At the end of an unprofitable day, Pat’s usually ruddy cheeks were deepest scarlet, his mood black.
‘Pat, can we have a word?’ said Joy. Pat grunted and kicked a box of chicken legs towards the freezer for their fourth frosty sleepover.
‘We’ve bought a bar in Tenerife,’ I said. Pat stopped kicking and looked up. His eyes narrowed and his cheeks glowed furiously. He was in no mood for jokes, especially if they were on him.
‘What d’you mean you’ve bought a bar? A toffee bar maybe. How can you two buy a jeffin’ bar on three quid fifty an hour.’ He turned his back and shooed us off with a flick of his hand. ‘Piss off. I can’t be doing.’
‘So we’re going to have to hand in our notice,’ continued Joy.

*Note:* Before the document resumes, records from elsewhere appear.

-- ==== Sys2Proof/Machine/Ops.lean ====
section
/-! DEFINITION. The named operations every meaning goes through: RAM, ROM and cartridge bytes, the cores by number, the
event history, interrupt delivery to the CPU (the block raises no exception of its own, R290; its part of an interrupt
ends with the event, R297), and the live values of the ports (R259-R262). -/

namespace Sys2Proof.Machine

/-- The byte a RAM cell holds; an unlisted cell holds RAM_INIT (`init`), R22 and R268. -/
def memRead (init : Byte) : Memory → Nat → Byte
  | [], _ => init
  | (k, b) :: m, a => if a = k then b else memRead init m a

/-- Store a byte that differs from RAM_INIT, in address order. -/
def memInsert : Memory → Nat → Byte → Memory
  | [], a, v => [(a, v)]
  | (k, b) :: m, a, v =>
    if a < k then (a, v) :: (k, b) :: m
    else if a = k then (a, v) :: m
    else (k, b) :: memInsert m a v

/-- Drop a cell. -/
def memErase : Memory → Nat → Memory
  | [], _ => []
  | (k, b) :: m, a => if a = k then m else (k, b) :: memErase m a

/-- Write a byte, keeping the canonical form: a cell that holds RAM_INIT is not listed. -/
def memWrite (init : Byte) (m : Memory) (a : Nat) (v : Byte) : Memory :=
  if v = init then memErase m a else memInsert m a v

/-- Every listed address is above `lo`, they rise strictly, and no cell holds RAM_INIT. -/
def memSortedFrom (init : Byte) : Nat → Memory → Bool
  | _, [] => true
  | lo, (k, b) :: m => decide (lo ≤ k) && decide (b ≠ init) && memSortedFrom init (k + 1) m

/-- The canonical form of a memory. -/
def Memory.wf (init : Byte) (m : Memory) : Bool := memSortedFrom init 0 m

/-- The high byte of a 16-bit value, v[15:8] (R8). -/
def hiByte (v : BitVec 16) : Byte := v.extractLsb' 8 8

/-- The low byte of a 16-bit value, v[7:0] (R8). -/
def loByte (v : BitVec 16) : Byte := v.extractLsb' 0 8

/-- Two bytes concatenated, {hi, lo} (R8). -/
def word16 (hi lo : Byte) : BitVec 16 := hi ++ lo

/-- The floating bus: the high byte of the address (R65). -/
def floatByte (a : Addr) : Byte := hiByte a

/-- The byte of RAM at a bus address (R22, R23). -/
def State.ramByte (s : State) (a : Addr) : Byte := memRead s.params.ramInit s.ram a.toNat

/-- Store a byte of RAM. -/
def State.setRamByte (s : State) (a : Addr) (v : Byte) : State :=
  { s with ram := memWrite s.params.ramInit s.ram a.toNat v }

/-- The byte of the cartridge in slot `c` at a bus address (R24); the bus floats past the image (R61). -/
def State.cartByte (s : State) (c : Fin 4) (a : Addr) : Byte :=
  match s.cart[c] with
  | some image => image.getD (a.toNat - cartBase c) (floatByte a)
  | none => floatByte a

/-- A byte of ROM_CHAR, by the low 12 address bits (R61 row 10). -/
def romCharByte (a : Addr) : Byte := Config.romChar (a.extractLsb' 0 12)

/-- A byte of ROM_BASIC, by the low 13 address bits (R61 row 16). -/
def romBasicByte (a : Addr) : Byte := Config.romBasic (a.extractLsb' 0 13)

/-- A byte of ROM_KERNAL, by the low 13 address bits (R61 row 17). -/
def romKernalByte (a : Addr) : Byte := Config.romKernal (a.extractLsb' 0 13)

/-- The image length of cartridge slot `c`, when one is present. -/
def State.cartLength (s : State) (c : Fin 4) : Option Nat := (s.cart[c]).map List.length

/-- What the decode table asks of the state (R61). -/
def State.presence (s : State) : Presence :=
  { exp := s.expram, cart := #v[s.cartLength 0, s.cartLength 1, s.cartLength 2, s.cartLength 3] }

/-- Core `k` (R38). -/
def State.via (s : State) (k : ViaId) : Via :=
  match k with
  | .via1 => s.via1
  | .via2 => s.via2

/-- Replace core `k`. -/
def State.setVia (s : State) (k : ViaId) (v : Via) : State :=
  match k with
  | .via1 => { s with via1 := v }
  | .via2 => { s with via2 := v }

/-- Record an event (R97). -/
def State.emit (s : State) (e : Event) : State := { s with events := e :: s.events }

/-- The event history in the order of emission (R97). -/
def State.history (s : State) : List Event := s.events.reverse

/-- NMI delivery: the block's whole part of it is the signal to the CPU core (R253, R297). -/
def deliverNmi (s : State) : State := s.emit .cpuNmi

/-- IRQ delivery: the block's whole part of it is the signal to the CPU core (R254, R297). -/
def deliverIrq (s : State) : State := s.emit .cpuIrq

/-- CpuIrqEnabled (R96): the external CPU's answer, one a tick (log 14). -/
def askIrqEnabled (s : State) : Bool × State :=
  match s.cpu.irqAnswers with
  | [] => (s.cpu.irqIdle, s)
  | b :: rest => (b, { s with cpu := { s.cpu with irqAnswers := rest } })

/-- The level of a joystick switch (R27). -/
def State.joy (s : State) (b : Button) : Bool :=
  match b with
  | .up => s.joyUp
  | .down => s.joyDown
  | .left => s.joyLeft
  | .right => s.joyRight
  | .fire => s.joyFire

/-- The pin levels of a port: output bits drive the register, input bits float high (R261). -/
def State.pinLevels (s : State) (k : ViaId) (p : Port) : Byte :=
  match p with
  | .a => (s.via k).ora ||| ~~~(s.via k).ddra
  | .b => (s.via k).orb ||| ~~~(s.via k).ddrb

/-- The level a wiring's term gives in a state (R259). -/
def State.liveLevel (s : State) : Config.LiveBit → Bool
  | .high => true
  | .switch b => s.joy b
  | .key r c => (s.kbd[r])[c]
  | .pin k p i => (s.pinLevels k p).getLsbD i.val
  | .not x => !s.liveLevel x
  | .and x y => s.liveLevel x && s.liveLevel y

/-- The byte of eight live bits, bit 0 first. -/
def State.liveByte (s : State) (bits : Vector Config.LiveBit 8) : Byte :=
  [(0 : Fin 8), 1, 2, 3, 4, 5, 6, 7].foldl
    (fun live i => if s.liveLevel bits[i] then live ||| (1#8 <<< i.val) else live) 0

/-- The live bits a wiring gives a port (R259). -/
def portBits (w : Config.Wiring) (k : ViaId) (p : Port) : Vector Config.LiveBit 8 :=
  match k, p with
  | .via1, .a => w.via1A
  | .via1, .b => w.via1B
  | .via2, .a => w.via2A
  | .via2, .b => w.via2B

/-- The live value PortIn returns for a port (R97, R259). -/
def portLive (s : State) (k : ViaId) (p : Port) : Byte := s.liveByte (portBits s.params.wiring k p)

/-- Merge live bits into the input bits of an output register (R182). -/
def mergeInput (reg ddr live : Byte) : Byte := (reg &&& ddr) ||| (live &&& ~~~ddr)

/-- PortInMerge(k, P): ask the wiring, record the question, merge (R182). -/
def portInMerge (k : ViaId) (p : Port) (s : State) : State :=
  let live := portLive s k p
  let v := s.via k
  let v' : Via :=
    match p with
    | .a => { v with ora := mergeInput v.ora v.ddra live }
    | .b => { v with orb := mergeInput v.orb v.ddrb live }
  (s.setVia k v').emit (.portIn k p live)

/-- An output-data write touches only the bits configured as outputs (R36, R167). -/
def maskOutput (reg ddr v : Byte) : Byte := (reg &&& ~~~ddr) ||| (v &&& ddr)

end Sys2Proof.Machine
end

‘You’re serious?’ We waited for an explosion after the pause. ‘Do you want a barman?’ Pat had turned round again. He was looking from me to Joy and back again. We both let out a nervous laugh.
‘No, I’m pleased for you. You’ve both worked hard. We all had a bet on how long you’d stick it out when you first came working here. We gave Joe one day and you two weeks. Didn’t think you’d both hack it. You proved us all wrong. Just let me know a week before you’re leaving so I can get someone else in.’ He turned round and shoved the chicken with his foot as we strode off. ‘Oh, and don’t forget,’ he shouted, ‘if you
do
ever need a barman…’
When the rest of our stall colleagues heard the news, they were sceptical. They expected to see us reappear at one of the other stalls further down the market selling mixed bags of sweets or bundles of low-grade toilet rolls.
The send-off on the last day was full of warm-hearted good wishes. Old fish innards and chicken bits were cheerily stuffed down our clothes and we were both forced to wear rabbit carcasses on our heads for a good deal of the day.
A couple stopped in front of the stall with mouths agape. They both had matching lilac shell suits and absurdly orange-tinted tans. ‘Why have you got rabbits on your heads?’ asked the man, understandably bemused.
‘Because it’s our last day,’ answered Joy.
‘Oh,’ he replied, as though this was a reasonable explanation.
‘Why are you orange?’ said Joy.
‘It’s called a suntan, love,’ said the lady.
‘Oh I see. Been away?’
‘Yes, we’ve just come back from Tenerif-ey,’ smiled the lady.
‘More like Shirley’s Sunarama on jeffin’ Hardwick Street,’ muttered Pat as he passed behind carrying a box Terry had just delivered.
‘Tenerife!’ exclaimed Joy.
‘Yes, we own a villa out there. We try to get over as much as possible, you know, to get away from this frightful weather.’ Her accent had suddenly jumped up a couple of social classes to underline her ownership status. ‘Have you been?’
‘Oh aye,’ said Joy brightly. ‘We’ve bought a bar-restaurant there. We’re moving in a few days. Maybe we’ll see you there.’